Home remedies are often effective in relieving the inflammation, swelling, and pain associated with hemorrhoids. They include:

  • Topical treatments. Hemorrhoid cream or suppositories are available over-the-counter. Witch hazel pads are recommended to numb the area.
  • Soaking in warm baths. If hemorrhoids are uncomfortable, sitting in a tub of plain warm water for about 15 minutes can help reduce discomfort and inflammation. This can be done 3-4 times each day. It also keeps the rectal area clean, but drying the area is important following each bath.
  • Oral pain relievers. Tylenol, Advil, aspirin, or ibuprofen can offer temporary relief from pain or discomfort.
  • Clean anal area. Showering or bathing daily exposes the skin around the anus to warm water. Using perfume and alcohol-free moist towelettes or wipes also keeps the anal area clean after passing stool.

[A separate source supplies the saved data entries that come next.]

/-- The train of the next witness. -/
def forwardTrain (a0 lead space lo d1 d0 : Nat) : Train :=
  (.high, a0) :: necShape lead space (fun _ => lo) (highParts d1 d0)

/-- The shortest and the longest accepted train (spec/95_test_vectors.md). -/
theorem witness_PulseTrainRunsItsInstruction :
    (∀ rs, atAttemptStart (start rs)) ∧ Instr.forward.wellFormed = true ∧
    (∀ k < 32, if (encodeFrame 0x00#8 .forward).getLsbD k then
        1201 ≤ highParts 1201 200 k ∧ highParts 1201 200 k ≤ 2500
      else 200 ≤ highParts 1201 200 k ∧ highParts 1201 200 k ≤ 1200) ∧
    (∀ k < 32, if (encodeFrame 0x00#8 .forward).getLsbD k then
        1201 ≤ highParts 2500 1200 k ∧ highParts 2500 1200 k ≤ 2500
      else 200 ≤ highParts 2500 1200 k ∧ highParts 2500 1200 k ≤ 1200) ∧
    carries (start (trainRuns (forwardTrain 0 8000 3500 1 1201 200))) (forwardTrain 0 8000 3500 1 1201 200) ∧
    carries (start (trainRuns (forwardTrain 150000 10000 5000 1000 2500 1200)))
      (forwardTrain 150000 10000 5000 1000 2500 1200) :=
  ⟨fun _ => ⟨rfl, rfl, rfl⟩, by decide, by decide, by decide, carries_trainRuns _ [] _ (List.append_nil _).symm,
    carries_trainRuns _ [] _ (List.append_nil _).symm⟩

theorem witness_IdleLineForcesStopAtTick120951601 : atAttemptStart (start (levelForever .high)) ∧
    (start (levelForever .high)).idle = 0#10 ∧ ∀ n, (start (levelForever .high)).pinsAt n = ⟨false, .high⟩ :=
  ⟨⟨rfl, rfl, rfl⟩, rfl, pinsAt_forever rfl⟩

end Sys2Proof.Tests
end

section
/-! PROOFS. Decoding after encoding: a byte and its complement pass the checksum, the command map inverts the encoder on
well-formed instructions, and stage 5 accepts every `NEC(A, C)` frame (spec/30_encoding.md rules R41, R44, R46). -/

namespace Sys2Proof

/-- A byte and its complement sum to 0xFF (R69). -/
@[simp] theorem pairChecks_not (b : Byte) : pairChecks b (~~~b) = true := by
  have hb : b.toNat < 2 ^ 8 := b.isLt
  have hsum : b.toNat + (~~~b).toNat = 0xFF := by rw [BitVec.toNat_not]; omega
  simp only [pairChecks, hsum]
  decide

/-- Every frame `NEC(A, C)` is accepted, whatever its address, and spells the command of its code (R41, R46). -/
theorem decodeFrame_necFrame (a c : Byte) : decodeFrame (necFrame a c) = .ok (decodeCommand c) := by
  rw [decodeFrame_ok_iff]
  simp [necFrame, commandByte]

/-- Four bytes decode to what their packed frame decodes to. -/
theorem decode_four_of_decodeFrame {b0 b1 b2 b3 : Byte} {i : Instr} (h : decodeFrame (packFrame b0 b1 b2 b3) = .ok i) :
    decode [b0, b1, b2, b3] = .ok i := by
  simp [decode, h]

/-- The command map inverts the encoder on the instructions some code spells (R44). -/
theorem decodeCommand_encode {i : Instr} (hi : i.wellFormed = true) : decodeCommand (encode i) = i := by
  cases i with
  | unknown code => exact decodeCommand_unlisted (by simpa [Instr.wellFormed, encode] using hi)
  | forward | left | stop | right | backward | resetSpeed | incSpeed | decSpeed => rfl

/-- A frame that carries a well-formed instruction decodes to it, from any address (R41, R44, R46). -/
theorem decodeFrame_encodeFrame (a : Byte) {i : Instr} (hi : i.wellFormed = true) :
    decodeFrame (encodeFrame a i) = .ok i := by
  rw [encodeFrame, decodeFrame_necFrame, decodeCommand_encode hi]

/-- Settles O3: the frame and its bytes share the round trip through the command map. -/
theorem encodedFrameDecodesBack : Obligations.EncodedFrameDecodesBack := by
  intro a i hi
  have hframe := decodeFrame_encodeFrame a hi
  exact ⟨hframe, decode_four_of_decodeFrame hframe, rfl⟩

/-- Settles O1: the eight rows by `decodeCommand_encode`, the catch-all by the lookup missing the table. -/
theorem commandMapSelectsByEquality : Obligations.CommandMapSelectsByEquality := by
  refine ⟨decodeCommand_encode (i := .forward) rfl, decodeCommand_encode (i := .left) rfl,
    decodeCommand_encode (i := .stop) rfl, decodeCommand_encode (i := .right) rfl,
    decodeCommand_encode (i := .backward) rfl, decodeCommand_encode (i := .resetSpeed) rfl,
    decodeCommand_encode (i := .incSpeed) rfl, decodeCommand_encode (i := .decSpeed) rfl, ?_⟩
  intro c hforward hleft hstop hright hbackward hreset hinc hdec
  have hunlisted : Config.listedCodes.contains c = false := by
    simp [Config.listedCodes, Config.codeForward, Config.codeLeft, Config.codeStop, Config.codeRight,
      Config.codeBackward, Config.codeResetSpeed, Config.codeIncSpeed, Config.codeDecSpeed, *]
  exact decodeCommand_unlisted hunlisted

end Sys2Proof
end

section
/-! PROOFS. Stage 5 and the command map read backwards: an accepted frame is the encoding of what it decodes to
(spec/41_frame_decoder.md rule R69 and what the spec derives from it). -/

namespace Sys2Proof

/-- Two bytes sum to 0xFF exactly when they are complements (R69): modulo 256 the sum fixes the second byte. -/
theorem pairChecks_iff (b c : Byte) : pairChecks b c = true ↔ c = ~~~b := by
  constructor
  · intro h
    have hsum : (b.toNat + c.toNat) % 256 = 255 := by simpa [pairChecks] using h
    apply BitVec.eq_of_toNat_eq
    rw [BitVec.toNat_not]
    have hb := b.isLt
    have hc := c.isLt
    omega
  · rintro rfl
    exact pairChecks_not b

/-- A frame is its four bytes in arrival order (R30). -/
theorem packFrame_frameBytes (f : FrameWord) :
    packFrame (frameByte 0 f) (frameByte 1 f) (frameByte 2 f) (frameByte 3 f) = f := by
  apply BitVec.eq_of_getLsbD_eq
  intro i hi
  simp only [getLsbD_packFrame _ _ _ _ _ hi, getLsbD_frameByte]
  split
  · simp [*]
  · split
    · simp [show i - 8 < 8 by omega, show 8 + (i - 8) = i by omega]
    · split
      · simp [show i - 16 < 8 by omega, show 16 + (i - 16) = i by omega]
      · simp [show i - 24 < 8 by omega, show 24 + (i - 24) = i by omega]

/-- What the command map answers is spelled by a code, and that code is the one it was asked for (R44). -/
theorem decodeCommand_spelled (c : Byte) : (decodeCommand c).wellFormed = true ∧ encode (decodeCommand c) = c := by
  cases hlisted : Config.listedCodes.contains c with
  | true =>
    have hmem : c ∈ Config.listedCodes := by simpa using hlisted
    simp only [Config.listedCodes, List.mem_cons, List.not_mem_nil, or_false] at hmem
    rcases hmem with rfl | rfl | rfl | rfl | rfl | rfl | rfl | rfl <;> exact ⟨rfl, rfl⟩
  | false =>
    rw [decodeCommand_unlisted hlisted]
    exact ⟨by simpa [Instr.wellFormed] using hlisted, rfl⟩

/-- A frame whose two pairs check is the frame `NEC(A, C)` of its address and command bytes (R41, R69). -/
theorem eq_necFrame_of_pairs {f : FrameWord} (haddr : pairChecks (frameByte 0 f) (frameByte 1 f) = true)
    (hcmd : pairChecks (frameByte 2 f) (frameByte 3 f) = true) : f = necFrame (frameByte 0 f) (commandByte f) := by
  rw [pairChecks_iff] at haddr hcmd
  rw [necFrame, commandByte, ← haddr, ← hcmd, packFrame_frameBytes]

/-- Settles O4: both pairs of an accepted frame check, and the command map answers with the frame's own code. -/
theorem acceptedFrameIsAnEncoding : Obligations.AcceptedFrameIsAnEncoding := by
  intro f i h
  obtain ⟨haddr, hcmd, rfl⟩ := (decodeFrame_ok_iff f i).1 h
  obtain ⟨hwf, hcode⟩ := decodeCommand_spelled (commandByte f)
  exact ⟨hwf, by rw [encodeFrame, hcode]; exact eq_necFrame_of_pairs haddr hcmd⟩

end Sys2Proof
end

section
/-! PROOFS. The five stages of an attempt, each over all the ticks of its wait (spec/41_frame_decoder.md rules R62 to R67):
what a wait on a steady line hands to its stage, and then what each stage does with it. -/

namespace Sys2Proof.Machine

/-! ### The registers a wait leaves alone -/

@[simp] theorem quietAfter_phase (n : Nat) (s : State) : (quietAfter n s).phase = s.phase := rfl
@[simp] theorem quietAfter_bitIdx (n : Nat) (s : State) : (quietAfter n s).bitIdx = s.bitIdx := rfl
@[simp] theorem quietAfter_frame (n : Nat) (s : State) : (quietAfter n s).frame = s.frame := rfl

/-! ### The windows as inequalities -/

theorem leadInWindow_iff (d : Nat) : leadInWindow d = true ↔ 8000 ≤ d ∧ d ≤ 10000 := by simp [leadInWindow]

theorem spaceInWindow_iff (d : Nat) : spaceInWindow d = true ↔ 3500 ≤ d ∧ d ≤ 5000 := by simp [spaceInWindow]

theorem bitTooShort_iff (d : Nat) : bitTooShort d = true ↔ d < 200 := by simp [bitTooShort]

/-! ### The stage of each phase -/

theorem resolveWait_wEdge {s : State} (hp : s.phase = .wEdge) (d : Option Nat) :
    resolveWait d s = .next (edgeStage d s) := by simp [resolveWait, hp]

theorem resolveWait_wLead {s : State} (hp : s.phase = .wLead) (d : Option Nat) :
    resolveWait d s = .next (leadStage d s) := by simp [resolveWait, hp]

theorem resolveWait_wSpace {s : State} (hp : s.phase = .wSpace) (d : Option Nat) :
    resolveWait d s = .next (spaceStage d s) := by simp [resolveWait, hp]

theorem resolveWait_wBitLow {s : State} (hp : s.phase = .wBitLow) (d : Option Nat) :
    resolveWait d s = .next (bitLowStage d s) := by simp [resolveWait, hp]

theorem resolveWait_wBitHigh {s : State} (hp : s.phase = .wBitHigh) (d : Option Nat) :
    resolveWait d s = bitHighStage d s := by simp [resolveWait, hp]

/-- Stage 2 on a measured lead pulse (R63). -/
theorem leadStage_measured (d : Nat) (s : State) :
    leadStage (some d) s =
      if 8000 ≤ d ∧ d ≤ 10000 then enterWait .wSpace s else abortAttempt .leadWindow s := by
  simp only [leadStage, leadInWindow_iff]

/-- Stage 3 on a measured space (R64). -/
theorem spaceStage_measured (d : Nat) (s : State) :
    spaceStage (some d) s =
      if 3500 ≤ d ∧ d ≤ 5000 then setBitIdx 0#5 (enterWait .wBitLow s) else abortAttempt .spaceWindow s := by
  simp only [spaceStage, spaceInWindow_iff]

For more severe cases of internal hemorrhoids, the doctor can use other treatments including:

  • Rubber band ligation. A common office procedure of placing a rubber band around the base of an internal hemorrhoid. This cuts off circulation and shrinks the hemorrhoid.
  • A chemical treatment injected into the hemorrhoid or the surrounding area. The reaction shrinks the hemorrhoids by intervening in the blood flow in the hemorrhoid.
  • Coagulation therapies. Use of infrared light to burninternal hemorrhoids.

Other surgical operations may be necessary. A hemorrhoidectomy is an operation that is effective in treating internal and external hemorrhoids but can be painful. Stapling is a less painful surgical alternative that staples the hemorrhoid, blocks blood flow, and removes the hemorrhoid tissue.